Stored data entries
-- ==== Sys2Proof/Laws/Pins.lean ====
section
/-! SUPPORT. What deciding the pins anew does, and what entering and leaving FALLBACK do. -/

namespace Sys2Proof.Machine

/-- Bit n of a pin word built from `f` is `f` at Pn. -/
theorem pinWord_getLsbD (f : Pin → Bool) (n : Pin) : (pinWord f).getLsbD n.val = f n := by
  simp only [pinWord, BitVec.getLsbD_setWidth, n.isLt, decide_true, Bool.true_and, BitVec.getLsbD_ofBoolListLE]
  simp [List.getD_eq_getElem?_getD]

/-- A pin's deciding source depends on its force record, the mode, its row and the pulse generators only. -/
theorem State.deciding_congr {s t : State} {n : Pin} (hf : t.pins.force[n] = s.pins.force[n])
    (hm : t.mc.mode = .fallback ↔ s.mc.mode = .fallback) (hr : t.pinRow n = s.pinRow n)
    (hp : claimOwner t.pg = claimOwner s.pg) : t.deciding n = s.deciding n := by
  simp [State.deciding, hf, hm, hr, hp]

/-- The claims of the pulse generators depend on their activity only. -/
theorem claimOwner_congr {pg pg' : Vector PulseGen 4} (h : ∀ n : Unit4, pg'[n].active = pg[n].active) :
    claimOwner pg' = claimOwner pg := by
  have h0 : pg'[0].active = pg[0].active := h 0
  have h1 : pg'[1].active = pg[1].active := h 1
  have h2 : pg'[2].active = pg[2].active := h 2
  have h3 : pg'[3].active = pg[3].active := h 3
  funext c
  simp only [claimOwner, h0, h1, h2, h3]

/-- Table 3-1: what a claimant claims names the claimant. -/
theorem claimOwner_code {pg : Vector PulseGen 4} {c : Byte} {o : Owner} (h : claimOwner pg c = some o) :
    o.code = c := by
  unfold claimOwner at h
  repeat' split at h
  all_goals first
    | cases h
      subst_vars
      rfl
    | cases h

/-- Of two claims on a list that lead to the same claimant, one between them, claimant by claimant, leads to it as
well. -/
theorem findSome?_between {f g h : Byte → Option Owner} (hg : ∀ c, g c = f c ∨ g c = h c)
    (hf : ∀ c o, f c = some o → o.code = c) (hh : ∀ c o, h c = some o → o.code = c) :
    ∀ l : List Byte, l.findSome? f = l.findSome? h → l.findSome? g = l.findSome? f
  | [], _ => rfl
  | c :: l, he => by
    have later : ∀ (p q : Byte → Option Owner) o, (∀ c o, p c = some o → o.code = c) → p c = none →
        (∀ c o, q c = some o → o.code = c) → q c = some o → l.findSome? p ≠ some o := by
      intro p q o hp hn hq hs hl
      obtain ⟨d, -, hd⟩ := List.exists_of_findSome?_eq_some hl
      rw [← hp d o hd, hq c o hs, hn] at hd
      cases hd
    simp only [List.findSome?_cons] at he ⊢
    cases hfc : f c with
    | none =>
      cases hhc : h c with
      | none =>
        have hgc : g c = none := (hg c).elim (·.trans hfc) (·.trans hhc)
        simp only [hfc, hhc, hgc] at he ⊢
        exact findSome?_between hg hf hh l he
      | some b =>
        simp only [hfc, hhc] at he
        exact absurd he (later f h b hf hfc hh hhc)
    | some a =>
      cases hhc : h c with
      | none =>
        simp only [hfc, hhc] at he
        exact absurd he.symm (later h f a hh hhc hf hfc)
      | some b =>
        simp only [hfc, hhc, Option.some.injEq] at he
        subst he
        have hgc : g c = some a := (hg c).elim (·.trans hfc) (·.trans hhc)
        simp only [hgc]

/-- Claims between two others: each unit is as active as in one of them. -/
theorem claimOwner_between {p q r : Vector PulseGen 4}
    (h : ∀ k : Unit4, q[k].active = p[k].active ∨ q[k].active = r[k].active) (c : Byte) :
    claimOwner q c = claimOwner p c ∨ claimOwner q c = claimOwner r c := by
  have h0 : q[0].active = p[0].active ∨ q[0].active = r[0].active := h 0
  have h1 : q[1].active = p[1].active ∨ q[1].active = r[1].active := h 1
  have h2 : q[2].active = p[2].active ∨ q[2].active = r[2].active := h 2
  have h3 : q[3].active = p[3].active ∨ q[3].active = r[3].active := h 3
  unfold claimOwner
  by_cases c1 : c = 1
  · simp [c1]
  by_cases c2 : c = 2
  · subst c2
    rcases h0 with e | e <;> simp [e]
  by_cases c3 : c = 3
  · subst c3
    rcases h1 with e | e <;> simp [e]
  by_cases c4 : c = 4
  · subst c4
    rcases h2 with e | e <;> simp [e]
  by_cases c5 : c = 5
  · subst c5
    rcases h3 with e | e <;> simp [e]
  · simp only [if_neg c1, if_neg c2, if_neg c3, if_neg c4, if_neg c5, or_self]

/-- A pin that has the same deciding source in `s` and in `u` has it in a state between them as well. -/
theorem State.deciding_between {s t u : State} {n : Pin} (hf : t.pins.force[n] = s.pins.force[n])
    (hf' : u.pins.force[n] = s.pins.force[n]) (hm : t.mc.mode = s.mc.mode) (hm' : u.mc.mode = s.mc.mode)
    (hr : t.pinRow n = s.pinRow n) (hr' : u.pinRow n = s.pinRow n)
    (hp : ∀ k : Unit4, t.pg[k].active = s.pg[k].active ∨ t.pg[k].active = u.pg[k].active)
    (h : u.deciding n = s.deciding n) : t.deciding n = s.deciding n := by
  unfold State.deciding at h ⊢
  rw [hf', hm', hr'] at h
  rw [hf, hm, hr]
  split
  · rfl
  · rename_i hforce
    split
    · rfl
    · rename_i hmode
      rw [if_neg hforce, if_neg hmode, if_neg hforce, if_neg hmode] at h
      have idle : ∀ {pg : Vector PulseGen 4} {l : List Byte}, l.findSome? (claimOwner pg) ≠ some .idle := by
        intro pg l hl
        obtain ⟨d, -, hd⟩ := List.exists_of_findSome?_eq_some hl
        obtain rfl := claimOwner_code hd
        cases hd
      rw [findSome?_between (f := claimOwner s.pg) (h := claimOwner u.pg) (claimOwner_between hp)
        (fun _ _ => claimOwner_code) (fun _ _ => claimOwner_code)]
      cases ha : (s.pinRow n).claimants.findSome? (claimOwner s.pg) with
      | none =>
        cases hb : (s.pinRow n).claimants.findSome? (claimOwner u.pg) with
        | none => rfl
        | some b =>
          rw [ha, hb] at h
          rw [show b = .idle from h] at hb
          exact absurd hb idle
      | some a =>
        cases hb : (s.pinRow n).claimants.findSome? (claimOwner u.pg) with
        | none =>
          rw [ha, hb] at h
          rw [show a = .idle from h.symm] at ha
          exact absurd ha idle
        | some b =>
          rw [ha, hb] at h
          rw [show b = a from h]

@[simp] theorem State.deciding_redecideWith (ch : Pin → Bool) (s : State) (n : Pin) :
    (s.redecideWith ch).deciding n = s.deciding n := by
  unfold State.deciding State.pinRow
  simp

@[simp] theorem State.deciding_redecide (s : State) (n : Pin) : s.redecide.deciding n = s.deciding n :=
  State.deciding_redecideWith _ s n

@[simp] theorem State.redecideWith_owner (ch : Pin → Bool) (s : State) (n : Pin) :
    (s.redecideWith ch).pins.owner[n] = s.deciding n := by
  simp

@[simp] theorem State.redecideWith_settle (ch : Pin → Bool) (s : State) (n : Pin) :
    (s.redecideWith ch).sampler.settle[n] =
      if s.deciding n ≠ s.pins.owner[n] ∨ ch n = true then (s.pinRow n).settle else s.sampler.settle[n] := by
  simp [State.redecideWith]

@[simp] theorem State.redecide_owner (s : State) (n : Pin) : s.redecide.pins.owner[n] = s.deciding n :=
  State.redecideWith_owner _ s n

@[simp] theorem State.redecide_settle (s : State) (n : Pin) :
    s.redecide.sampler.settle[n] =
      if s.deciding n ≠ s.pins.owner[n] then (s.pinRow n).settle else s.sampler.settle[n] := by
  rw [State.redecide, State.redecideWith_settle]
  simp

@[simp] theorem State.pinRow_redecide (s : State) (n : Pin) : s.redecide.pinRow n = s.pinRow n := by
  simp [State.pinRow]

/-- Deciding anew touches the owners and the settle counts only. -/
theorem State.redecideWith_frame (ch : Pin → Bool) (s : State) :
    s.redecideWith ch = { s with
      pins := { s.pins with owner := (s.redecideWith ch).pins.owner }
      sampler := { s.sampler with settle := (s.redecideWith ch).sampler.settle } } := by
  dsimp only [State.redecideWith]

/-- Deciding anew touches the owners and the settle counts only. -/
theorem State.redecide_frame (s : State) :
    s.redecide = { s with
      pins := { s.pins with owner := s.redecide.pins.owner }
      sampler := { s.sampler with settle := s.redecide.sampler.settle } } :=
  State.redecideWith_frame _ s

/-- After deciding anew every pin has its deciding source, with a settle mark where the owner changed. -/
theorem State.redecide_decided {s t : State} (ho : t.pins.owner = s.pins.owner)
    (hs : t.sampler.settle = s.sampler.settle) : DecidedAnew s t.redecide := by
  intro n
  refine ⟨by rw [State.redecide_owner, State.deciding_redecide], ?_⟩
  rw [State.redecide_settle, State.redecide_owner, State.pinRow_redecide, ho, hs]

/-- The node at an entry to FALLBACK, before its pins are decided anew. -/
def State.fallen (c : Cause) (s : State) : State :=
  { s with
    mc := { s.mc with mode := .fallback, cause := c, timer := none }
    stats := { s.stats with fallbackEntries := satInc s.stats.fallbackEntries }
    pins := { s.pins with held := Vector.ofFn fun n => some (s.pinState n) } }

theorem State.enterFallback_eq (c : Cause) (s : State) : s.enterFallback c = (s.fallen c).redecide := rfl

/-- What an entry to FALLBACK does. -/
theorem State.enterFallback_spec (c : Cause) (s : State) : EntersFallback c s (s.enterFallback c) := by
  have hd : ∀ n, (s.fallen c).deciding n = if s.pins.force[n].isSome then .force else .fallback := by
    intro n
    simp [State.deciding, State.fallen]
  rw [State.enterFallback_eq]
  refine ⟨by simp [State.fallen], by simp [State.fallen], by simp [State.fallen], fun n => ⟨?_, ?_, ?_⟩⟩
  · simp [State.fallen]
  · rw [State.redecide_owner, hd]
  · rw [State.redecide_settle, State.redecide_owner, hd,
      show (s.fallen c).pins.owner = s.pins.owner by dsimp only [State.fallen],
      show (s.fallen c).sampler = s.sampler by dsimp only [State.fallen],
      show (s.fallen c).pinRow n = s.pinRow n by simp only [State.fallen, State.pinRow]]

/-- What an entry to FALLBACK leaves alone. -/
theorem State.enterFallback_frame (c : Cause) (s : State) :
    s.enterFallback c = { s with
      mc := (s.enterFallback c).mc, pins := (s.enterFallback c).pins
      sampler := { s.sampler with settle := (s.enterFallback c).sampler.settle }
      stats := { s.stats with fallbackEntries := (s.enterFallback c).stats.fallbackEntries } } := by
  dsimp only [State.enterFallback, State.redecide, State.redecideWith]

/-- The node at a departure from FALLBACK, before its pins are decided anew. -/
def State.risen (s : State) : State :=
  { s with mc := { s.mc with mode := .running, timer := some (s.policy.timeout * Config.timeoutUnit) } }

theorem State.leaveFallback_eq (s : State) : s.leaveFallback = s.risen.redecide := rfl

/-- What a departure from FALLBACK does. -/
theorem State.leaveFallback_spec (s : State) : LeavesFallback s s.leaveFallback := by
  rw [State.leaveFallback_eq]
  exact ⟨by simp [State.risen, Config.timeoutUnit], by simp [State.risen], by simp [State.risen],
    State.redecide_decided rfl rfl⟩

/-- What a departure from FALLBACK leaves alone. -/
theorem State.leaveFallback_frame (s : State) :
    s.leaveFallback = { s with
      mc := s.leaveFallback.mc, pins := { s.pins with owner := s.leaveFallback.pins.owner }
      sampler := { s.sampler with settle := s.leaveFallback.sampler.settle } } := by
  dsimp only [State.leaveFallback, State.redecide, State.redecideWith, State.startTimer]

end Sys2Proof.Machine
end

**Activity**
Repeat the entries above exactly, from the first line through the line containing "claimOwner pg' = claimOwner pg := by".

**Response area**
-- ==== Sys2Proof/Laws/Pins.lean ====
section
/-! SUPPORT. What deciding the pins anew does, and what entering and leaving FALLBACK do. -/

namespace Sys2Proof.Machine

/-- Bit n of a pin word built from `f` is `f` at Pn. -/
theorem pinWord_getLsbD (f : Pin → Bool) (n : Pin) : (pinWord f).getLsbD n.val = f n := by
  simp only [pinWord, BitVec.getLsbD_setWidth, n.isLt, decide_true, Bool.true_and, BitVec.getLsbD_ofBoolListLE]
  simp [List.getD_eq_getElem?_getD]

/-- A pin's deciding source depends on its force record, the mode, its row and the pulse generators only. -/
theorem State.deciding_congr {s t : State} {n : Pin} (hf : t.pins.force[n] = s.pins.force[n])
    (hm : t.mc.mode = .fallback ↔ s.mc.mode = .fallback) (hr : t.pinRow n = s.pinRow n)
    (hp : claimOwner t.pg = claimOwner s.pg) : t.deciding n = s.deciding n := by
  simp [State.deciding, hf, hm, hr, hp]

/-- The claims of the pulse generators depend on their activity only. -/
theorem claimOwner_congr {pg pg' : Vector PulseGen 4} (h : ∀ n : Unit4, pg'[n].active = pg[n].active) :
    claimOwner pg' = claimOwner pg := by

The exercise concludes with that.